Recap

Summer 2026 Calendar

April 2026Afrobeats Oslo

There is a specific feeling when the boat leaves the dock and the first beat drops. The Oslofjord opens up, the city slides away behind you, and for the next four hours there is no world outside the deck.

Club Afrique's All White boat party has become one of Oslo's most anticipated summer events. The dress code is simple. The execution is not. Three DJs rotate through sets that cover the full spectrum of African and Afro-Caribbean music — from the dancehall warmups to the Amapiano peaks to the Afrobeats closers that keep people on the floor until the boat docks.

The room on water

What makes the boat party different from a regular club night is the compression. There is nowhere else to go. The energy builds because it has to — 400 people dressed in white, the fjord at sunset, and a sound system that does not apologise for its volume.
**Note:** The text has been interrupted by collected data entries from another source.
-- ==== Sys2Proof/Certificates/Slice0/Obligations.lean ====
section
/-! DEFINITION. The statements. -/

open Sys2Proof Sys2Proof.Machine

/-! ## Frame controller (spec/02_frame.md) -/

/-- R11, R13: RUN is accepted in STOP and HOLD, HOLD in RUN and STOP in HOLD; a command that is not accepted sets CMDERR
and has no other effect. Log entry 17 adds that CMDERR answers RUN as well where R376, R334 or R350 refuses it, and
where PG_CTRL.EN is 0. R15, R17, R20, R41: a written MINPER stores at least 5,000 and waits for admission; a written
selection takes effect at once outside RUN, waits in RUN where it differs from the one in force, and cancels a waiting
switch where it does not; FBPER stores at least 100, and where that changes the fallback period in force, the time of
the change is noted. Where the manual leaves a point open, this states the model's
choice (log entry 17). -/
def Obligations.FrameCommandsAndSelection : Prop :=
  (∀ (s : State) (t : Time), (s.at_ t).writeOpen 0x6044 = true →
    (s.frmState ≠ 1 → s.runRefused = false → Completes (.frmCmdRun t) s fun u =>
      u.frmState = 1 ∧ u.fld pFRM FRM_STAT_HOLDCAUSE = 0 ∧
      u.frm = { s.frm with
        issued := [], held := false, start := s.timeAt t, inFrame := false, roleHold := false
        timerNext := if s.fld pFRM FRM_STAT_SRCACT = 1 then
          some (s.timeAt t + Nat.max (s.fld pFRM FRM_TIMPER_VALUE) (s.fld pFRM FRM_MINPER_ACT_VALUE) * 10)
          else none } ∧
      u.ctx = { s.ctx with bvalid := false } ∧
      Changes (s.arrive t 0x6044 2) u [.frm, .ctx] (fields [(pFRM, FRM_STAT_STATE), (pFRM, FRM_STAT_HOLDCAUSE)])) ∧
    (s.frmState = 1 ∨ s.runRefused = true → Completes (.frmCmdRun t) s fun u =>
      RaisesOnly (s.arrive t 0x6044 2) u pFRM FRM_E_CMDERR) ∧
    (s.frmState = 1 → Completes (.frmCmdHold t) s fun u =>
      u.fld pFRM FRM_STAT_HOLDREQ = 1 ∧
      Changes (s.arrive t 0x6044 4) u [] (fields [(pFRM, FRM_STAT_HOLDREQ)])) ∧
    (s.frmState ≠ 1 → Completes (.frmCmdHold t) s fun u =>
      RaisesOnly (s.arrive t 0x6044 4) u pFRM FRM_E_CMDERR) ∧
    (s.frmState = 2 → s.role ≠ 3 → Completes (.frmCmdStop t) s fun u =>
      u.frmState = 0 ∧ u.fld pFRM FRM_STAT_HOLDCAUSE = 0 ∧
      u.frm = { s.frm with fromStop := true, timerNext := none } ∧ u.ctx = { s.ctx with bvalid := false } ∧
      Changes (s.arrive t 0x6044 1) u [.frm, .ctx] (fields [(pFRM, FRM_STAT_STATE), (pFRM, FRM_STAT_HOLDCAUSE)])) ∧
    (s.frmState ≠ 2 ∨ s.role = 3 → Completes (.frmCmdStop t) s fun u =>
      RaisesOnly (s.arrive t 0x6044 1) u pFRM FRM_E_CMDERR)) ∧
  (∀ (s : State) (t : Time) (v : Dword),
    ((s.at_ t).writeOpen 0x6040 = true → Completes (.sourceSwitch t v) s fun u =>
      u.fld pFRM FRM_CTRL_SRC = bitsN v.toNat FRM_CTRL_SRC.lo 2 ∧
      u.fld pFRM FRM_CTRL_ANGSEL = bitsN v.toNat FRM_CTRL_ANGSEL.lo 3 ∧
      u.fld pFRM FRM_CTRL_OVRLIM = FRM_CTRL_OVRLIM.of v.toNat ∧
      u.fld pFRM FRM_CTRL_IDLERUN = FRM_CTRL_IDLERUN.of v.toNat ∧
      u.fld pFRM FRM_CTRL_ADMCHK =
        (if 2 ≤ s.pwr.lcs then s.fld pFRM FRM_CTRL_ADMCHK else FRM_CTRL_ADMCHK.of v.toNat) ∧
      (s.role ≠ 2 → s.frmState ≠ 1 →
        u.fld pFRM FRM_STAT_SRCACT = FRM_CTRL_SRC.of v.toNat ∧
        u.fld pFRM FRM_STAT_ANGACT = FRM_CTRL_ANGSEL.of v.toNat ∧ u.frm = { s.frm with srcPend := none }) ∧
      (s.role ≠ 2 → s.frmState = 1 →
        u.fld pFRM FRM_STAT_SRCACT = s.fld pFRM FRM_STAT_SRCACT ∧
        u.fld pFRM FRM_STAT_ANGACT = s.fld pFRM FRM_STAT_ANGACT ∧
        u.frm = { s.frm with
          srcPend := if FRM_CTRL_SRC.of v.toNat = s.fld pFRM FRM_STAT_SRCACT ∧
            FRM_CTRL_ANGSEL.of v.toNat = s.fld pFRM FRM_STAT_ANGACT then none
          else some (FRM_CTRL_SRC.of v.toNat, FRM_CTRL_ANGSEL.of v.toNat) }) ∧
      Changes (s.arrive t 0x6040 v.toNat) u [.frm, .twn] (fields [(pFRM, FRM_CTRL_SRC), (pFRM, FRM_CTRL_ANGSEL),
        (pFRM, FRM_CTRL_OVRLIM), (pFRM, FRM_CTRL_IDLERUN), (pFRM, FRM_CTRL_ADMCHK), (pFRM, FRM_STAT_SRCACT),
        (pFRM, FRM_STAT_ANGACT)])) ∧
    ((s.at_ t).writeOpen 0x604C = true → Completes (.minperWrite t v) s fun u =>
      u.fld pFRM FRM_MINPER_VALUE = Nat.max 5000 (v.toNat % 2 ^ 20) ∧
      u.frm = { s.frm with admQ := s.frm.admQ ++ [.minper (Nat.max 5000 (v.toNat % 2 ^ 20))] } ∧
      Changes (s.arrive t 0x604C v.toNat) u [.frm] (fields [(pFRM, FRM_MINPER_VALUE)])) ∧
    ((s.at_ t).writeOpen 0x6058 = true → Completes (.fbperWrite t v) s fun u =>
      u.fld pFRM FRM_FBPER_FBPER = Nat.max 100 (FRM_FBPER_FBPER.of v.toNat) ∧
      u.frm = { s.frm with fbAt := if u.fallbackNs = s.fallbackNs then s.frm.fbAt else s.timeAt t } ∧
      Changes (s.arrive t 0x6058 v.toNat) u [.frm] (fields [(pFRM, FRM_FBPER_FBPER)])))
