/-- Settles O14: an event joins those of the visit; FCALL sends its request in its first cycle and writes the
response in its last. -/
theorem outputsAndFcall : Obligations.OutputsAndFcall := by
  refine ⟨fun s e x => ⟨fun _ _ h hroom => exec_emit h hroom, exec_hold, fun _ h hroom => exec_safe h hroom⟩,
    fun s e x f h => ⟨fcall_first_completes h, fun a b hfc hr => ?_, fun a b hfc hr => ?_⟩⟩
  · rw [exec_fcall_last h hfc, State.fcallFinish_eq h, hr]
    rfl
  · rw [exec_fcall_last h hfc, State.fcallFinish_eq h, hr]
    rfl

end Sys2Proof.Machine

/-! # Migrations, the handle table and planning in STOP (R137, R140 to R145) -/

namespace Sys2Proof.Machine

/-! ## Ranges pasted from one place to another -/

section
variable {α : Type}

theorem SMap.mem_slice {m : SMap α} {lo hi : Nat} {e : Nat × α} (h : e ∈ SMap.slice m lo hi) :
    (lo + e.1, e.2) ∈ m ∧ lo + e.1 < hi := by
  obtain ⟨x, hx, rfl⟩ := List.mem_map.mp h
  obtain ⟨hm, hin⟩ := List.mem_filter.mp hx
  obtain ⟨hlo, hhi⟩ : lo ≤ x.1 ∧ x.1 < hi := by simpa using hin
  have hkey : lo + (x.1 - lo) = x.1 := by omega
  exact ⟨hkey.symm ▸ hm, hkey.symm ▸ hhi⟩

theorem SMap.slice_keys_nodup {m : SMap α} (h : SMap.risingFrom none m = true) (lo hi : Nat) :
    ((SMap.slice m lo hi).map fun e => e.1).Nodup := by
  have hkeys : ((m.filter fun e => lo ≤ e.1 && e.1 < hi).map Prod.fst).Nodup :=
    SMap.keys_nodup _ (SMap.rising_filter _ _ h)
  have hmap : ((SMap.slice m lo hi).map fun e => e.1) =
      ((m.filter fun e => lo ≤ e.1 && e.1 < hi).map Prod.fst).map (· - lo) := by
    simp only [SMap.slice, List.map_map, Function.comp_def]
  rw [hmap]
  refine hkeys.map_on fun x hx y hy hxy => ?_
  obtain ⟨e, he, rfl⟩ := List.mem_map.mp hx
  obtain ⟨f, hf, rfl⟩ := List.mem_map.mp hy
  have hle : lo ≤ e.1 := by have := (List.mem_filter.mp he).2; simp at this; omega
  have hlf : lo ≤ f.1 := by have := (List.mem_filter.mp hf).2; simp at this; omega
  omega

variable [DecidableEq α] (d : α)

theorem SMap.paste_eq_fill (lo : Nat) (m src : SMap α) :
    SMap.paste d lo m src = src.foldl (fun m e => SMap.put d m (lo + e.1) e.2) m := by
  induction src generalizing m with
  | nil => rfl
  | cons e t ih => exact ih _

/-- A range pasted into a blank one reads as where it comes from. -/
theorem SMap.get_paste_slice {m n : SMap α} (hm : SMap.risingFrom none m = true) {dst lo hi k : Nat} (hk : lo + k < hi)
    (hblank : SMap.get d n (dst + k) = d) :
    SMap.get d (SMap.paste d dst n (SMap.slice m lo hi)) (dst + k) = SMap.get d m (lo + k) := by
  rw [SMap.paste_eq_fill]
  by_cases h : ∃ e ∈ SMap.slice m lo hi, e.1 = k
  · obtain ⟨e, he, rfl⟩ := h
    have hnodup : ((SMap.slice m lo hi).map fun e : Nat × α => dst + e.1).Nodup := by
      have := (SMap.slice_keys_nodup hm lo hi).map (f := (dst + ·)) fun _ _ => Nat.add_left_cancel
      rwa [List.map_map] at this
    rw [SMap.get_fill_mem d (fun e : Nat × α => dst + e.1) (fun e => e.2) _ n hnodup e he]
    exact (SMap.get_of_mem d m _ hm (SMap.mem_slice he).1).symm
  · have habsent : ∀ e ∈ SMap.slice m lo hi, e.1 ≠ k := fun e he hek => h ⟨e, he, hek⟩
    rw [SMap.get_fill_absent d (fun e : Nat × α => dst + e.1) (fun e => e.2) _ n _
      fun e he hek => habsent e he (Nat.add_left_cancel hek), hblank, ← SMap.get_slice d m hk,
      SMap.get_absent d _ k habsent]
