-- ==== Sys2Proof/Decode.lean ====
section
/-!
DEFINITION. Decoding and encoding of instruction words (12_isa_formats R244 to R246, R253 to R265).
`decode` is total: a word that is no instruction is refused by name, `illegal` (R264, traps ENC_ILLEGAL) before
`reserved` (R245, traps ENC_RESERVED), in the order of R265. `encode` is written from the same tables.
-/

namespace Sys2Proof

/-- Why a word is no instruction (R265, checks 2 and 3). -/
inductive DecodeError where
  /-- Unassigned opcode, opcode 0x7F, or a sub-function marked illegal (R264). -/
  | illegal
  /-- A reserved bit is set (R245). -/
  | reserved
  deriving DecidableEq, Repr

/-- The fields of a word (R244): op [31:25], x [24], d [23:16], a [15:8], b or imm8 [7:0]. -/
structure Fields where
  op : BitVec 7
  x : BitVec 1
  d : Byte
  a : Byte
  b : Byte
  deriving DecidableEq, Repr

def Fields.ofWord (w : Word32) : Fields :=
  { op := w.extractLsb' 25 7, x := w.extractLsb' 24 1, d := w.extractLsb' 16 8, a := w.extractLsb' 8 8,
    b := w.extractLsb' 0 8 }

def Fields.toWord (f : Fields) : Word32 := f.op ++ f.x ++ f.d ++ f.a ++ f.b

def mkF (op : BitVec 7) (x : BitVec 1) (d a b : Byte) : Fields := { op := op, x := x, d := d, a := a, b := b }

def low3 (b : Byte) : BitVec 3 := b.extractLsb' 0 3
def low4 (b : Byte) : BitVec 4 := b.extractLsb' 0 4
def low5 (b : Byte) : BitVec 5 := b.extractLsb' 0 5
def low6 (b : Byte) : BitVec 6 := b.extractLsb' 0 6
/-- Bits [7:6], reserved in a k-class field that the map gives no sub-function (R246). -/
def top2 (b : Byte) : BitVec 2 := b.extractLsb' 6 2
/-- Bits [7:3], reserved in a p-, t- or acc-class field (R246). -/
def top5 (b : Byte) : BitVec 5 := b.extractLsb' 3 5

/-- The instruction if every reserved bit is clear (R245). -/
def keep (ok : Bool) (i : Instr) : Except DecodeError Instr := if ok then .ok i else .error .reserved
The selectors understand this. The sets are not playlists. They are conversations with a crowd that came ready. When the log drum drops and the whole boat shifts, you feel it in your feet.

Why it matters

Oslo's African nightlife scene has grown steadily over the past five years, but events like the All White boat party represent something beyond growth. They represent confidence. The confidence to take a concept that works in Lagos or London and plant it in the Oslofjord without diluting anything.

That confidence is what makes the scene worth covering. Not the numbers, not the sell-outs, but the feeling that Oslo's African community has stopped asking for permission and started building rooms on their own terms.